The milky Indian ghee ghee is super easy to make
There are a lot of them, and they are expensive in supermarkets, so make them yourself. It is very suitable for baking and interview food making, and can also be added to hot milk and hot coffee. Stir-fry is also fine. The smoke point is high, and it is not easy to cook.
Indian ghee ghee is super easy to make
Step 1
Put in a pot and heat over medium-low heat
Step 2
Constantly melting
Step 3
When foaming, push the foam inward
Step 4
White foam will slowly decrease
Step 5
The white foam disappears and begins to bubble out
Step 6
Turn off the heat when the foam becomes thick
Step 7
The oil is poured through a filter into the bottle. I used two layers, a metal strainer and a cotton steamer cloth.
Step 8
Strain out all slag. Don’t throw away the scum, it’s super delicious with sugar.
Step 9
Set it aside to cool, pay attention to how hot it is at this time
Step 10
Cover the lid after cooling
Step 11
Finally, store at room temperature away from light and keep it in the refrigerator for a longer time.

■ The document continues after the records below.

-- ==== Sys2Proof/Machine/Trace.lean ====
section
/-! DEFINITION. The words the spec speaks about traces in (spec/10_state.md R23, R24): the events of a trace, the wire
trace and the shapes on it, the counts of R76 and R96, the least durations of R127, and the traces the rules of the
engine and of the adapter write out. Nothing here is a step of the machine. -/

namespace Sys2Proof

/-- The event `Wcd` on a control word whose other 30 bits are `base`'s. R7, R11. -/
def Params.wr (p : Params) (base : Word) (c d : Bool) : Event := .write p.ctrlOffset (p.withLines base c d)

/-- The event `R` of a control-register read that returned `w`. R7. -/
def Params.rd (p : Params) (w : Word) : Event := .read p.ctrlOffset w

namespace Machine

/-- The state's clock bit. -/
def State.clk (s : State) : Bool := s.cfg.clk s.shadow

/-- The state's data bit. -/
def State.sdo (s : State) : Bool := s.cfg.sdo s.shadow

/-- A pair (clock, data) as commanded by one write. R24. -/
abbrev Lines := Bool × Bool

/-- The lines an event commands, if it is a control-register write. R24. -/
def linesOf (p : Params) : Event → Option Lines
  | .write off v => if off = p.ctrlOffset then some (p.clk v, p.sdo v) else none
  | .read _ _ => none

/-- Merges runs of equal neighbours, given the pair that stands before. R24. -/
def mergeAfter (prev : Lines) : List Lines → List Lines
  | [] => []
  | x :: xs => if x = prev then mergeAfter prev xs else x :: mergeAfter x xs

/-- The wire trace: the commanded pairs in order, equal neighbours merged. R24. -/
def wireTrace (p : Params) (tr : List Event) : List Lines :=
  match tr.filterMap (linesOf p) with
  | [] => []
  | x :: xs => x :: mergeAfter x xs

/-- A START-shaped transition: data falls while the clock is high. R24. -/
def startShaped (a b : Lines) : Bool := a == (true, true) && b == (true, false)

/-- A STOP-shaped transition: data rises while the clock is high. R24. -/
def stopShaped (a b : Lines) : Bool := a == (true, false) && b == (true, true)

/-- A clock rising edge. R24. -/
def clockRises (a b : Lines) : Bool := !a.1 && b.1

/-- A clock falling edge. R24. -/
def clockFalls (a b : Lines) : Bool := a.1 && !b.1

/-- The one write that moves both lines: from (0, 0) to (1, 1). R123. -/
def bothLinesRise (a b : Lines) : Bool := a == (false, false) && b == (true, true)

/-- How many neighbours of a list make a given shape. -/
def countShape (f : Lines → Lines → Bool) : List Lines → Nat
  | a :: b :: rest => (if f a b then 1 else 0) + countShape f (b :: rest)
  | _ => 0

/-- Do all neighbours of a list have a given property? -/
def allSteps (f : Lines → Lines → Bool) : List Lines → Bool
  | a :: b :: rest => f a b && allSteps f (b :: rest)
  | _ => true

/-- Item 4 of R120: a change of the data bit is a START or STOP shape, or happens with the clock low before and after,
or is the write of R123. -/
def dataMoveAllowed (a b : Lines) : Bool :=
  a.2 == b.2 || startShaped a b || stopShaped a b || (!a.1 && !b.1) || bothLinesRise a b

/-- The control-register writes of a trace. R76, R96. -/
def numWrites (p : Params) (tr : List Event) : Nat :=
  tr.countP fun e => match e with
    | .write off _ => off == p.ctrlOffset
    | .read _ _ => false

/-- The control-register reads of a trace. R76, R96. -/
def numReads (p : Params) (tr : List Event) : Nat :=
  tr.countP fun e => match e with
    | .write _ _ => false
    | .read off _ => off == p.ctrlOffset

/-- The writes of a trace to the initialisation register. R12. -/
def numInitWrites (p : Params) (tr : List Event) : Nat :=
  tr.countP fun e => match e with
    | .write off _ => off == p.initOffset
    | .read _ _ => false

/-- The least duration of a trace in microseconds: one settle interval per control-register write. R127.
The interval is a whole number of microseconds (log entry 19). -/
def leastDurationUs (p : Params) (tr : List Event) : Nat := numWrites p tr * p.settleUs

/-- The word last written to the control register, if any was. R21 (a). -/
def lastCtrlWrite (p : Params) (tr : List Event) : Option Word :=
  (tr.filterMap fun e => match e with
    | .write off v => if off = p.ctrlOffset then some v else none
    | .read _ _ => none).getLast?

/-- READBIT and BUSBUSY with the clock at `c`: `Wc1 R(w)`. R69, R75. -/
def sampleTrace (p : Params) (base : Word) (c : Bool) (w : Word) : List Event := [p.wr base c true, p.rd w]

/-- START entered with (`c`, `d`): `Wcd Wc0 W00 W10`. R66, R67. -/
def startTrace (p : Params) (base : Word) (c d : Bool) : List Event :=
  [p.wr base c d, p.wr base c false, p.wr base false false, p.wr base true false]

/-- STOP entered with the clock at `c`: `Wc0 W10 W11 W01 W11`. R68. -/
def stopTrace (p : Params) (base : Word) (c : Bool) : List Event :=
  [p.wr base c false, p.wr base true false, p.wr base true true, p.wr base false true, p.wr base true true]

/-- ACKCHECK: `W11 W11 R(w) W01`. R70. -/
def ackTrace (p : Params) (base : Word) (w : Word) : List Event :=
  [p.wr base true true, p.wr base true true, p.rd w, p.wr base false true]

/-- One bit of SENDBYTE entered with the clock at `c`: `Wcb W1b W0b`. R71, R72. -/
def bitTrace (p : Params) (base : Word) (c b : Bool) : List Event :=
  [p.wr base c b, p.wr base true b, p.wr base false b]

/-- The eight groups of SENDBYTE `v` entered with the clock at `c`, bit 7 first. R71, R72. -/
def sendBitsTrace (p : Params) (base : Word) (c : Bool) (v : Byte) : List Event :=
  bitTrace p base c (v.getLsbD 7) ++ bitTrace p base false (v.getLsbD 6) ++ bitTrace p base false (v.getLsbD 5) ++
  bitTrace p base false (v.getLsbD 4) ++ bitTrace p base false (v.getLsbD 3) ++ bitTrace p base false (v.getLsbD 2) ++
  bitTrace p base false (v.getLsbD 1) ++ bitTrace p base false (v.getLsbD 0)

/-- SENDBYTE `v` whole: the eight groups, then the acknowledge. R71. -/
def sendTrace (p : Params) (base : Word) (c : Bool) (v : Byte) (w : Word) : List Event :=
  sendBitsTrace p base c v ++ ackTrace p base w

/-- One bit of READBYTE: `W0d W11 R(w) W11`, where `d` is the data bit on entry. R73. -/
def rxBitTrace (p : Params) (base : Word) (d : Bool) (w : Word) : List Event :=
  [p.wr base false d, p.wr base true true, p.rd w, p.wr base true true]

/-- The nine answers READBYTE draws: one per bit, most significant first, then the acknowledge. R73. -/
structure RxDraws where
  w7 : Word
  w6 : Word
  w5 : Word
  w4 : Word
  w3 : Word
  w2 : Word
  w1 : Word
  w0 : Word
  ack : Word
deriving DecidableEq, Repr

/-- The draws in the order they are made. -/
def RxDraws.list (r : RxDraws) : List Word := [r.w7, r.w6, r.w5, r.w4, r.w3, r.w2, r.w1, r.w0, r.ack]

/-- READBYTE's accumulator: `s_7 ++ ... ++ s_0`, not inverted. R73. -/
def RxDraws.byte (p : Params) (r : RxDraws) : Byte :=
  BitVec.ofBoolListBE [p.sdi r.w7, p.sdi r.w6, p.sdi r.w5, p.sdi r.w4, p.sdi r.w3, p.sdi r.w2, p.sdi r.w1, p.sdi r.w0]

/-- READBYTE entered with the data bit at `d`: the opening write, eight groups, the acknowledge. R73. -/
def readTrace (p : Params) (base : Word) (d : Bool) (r : RxDraws) : List Event :=
  [p.wr base false d] ++ rxBitTrace p base d r.w7 ++ rxBitTrace p base true r.w6 ++ rxBitTrace p base true r.w5 ++
  rxBitTrace p base true r.w4 ++ rxBitTrace p base true r.w3 ++ rxBitTrace p base true r.w2 ++
  rxBitTrace p base true r.w1 ++ rxBitTrace p base true r.w0 ++ ackTrace p base r.ack

/-- The answers `ws` were drawn, in this order, between two environments: each is the next scripted answer where the
script still has one, and is free where it has none (R31); what is left of the script is what follows them. -/
def Drawn (before after : List Word) : List Word → Prop
  | [] => after = before
  | w :: ws => (∀ x, before.head? = some x → w = x) ∧ Drawn before.tail after ws

end Machine
end Sys2Proof
end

Indian ghee ghee is a super good cooking technique
When choosing butter, you should choose grass-fed cows, which were previously organic, and pay attention to the ingredients on the label that only milk is available. Pay attention to the heat, each stove is different, if you are afraid of paste, turn it smaller. Be careful not to burn yourself when pouring oil. The bottle that has just been poured with oil is very, very hot, try not to try to move. Be sure to wait for the oil to stop being hot before covering it. It should be okay to eat it at room temperature and store it for a month, don’t contaminate the oil, otherwise it will spoil quickly. It will be harder to store in the refrigerator and be more difficult to take. The yellower the color after cooking, the better, indicating that the butter is of good quality.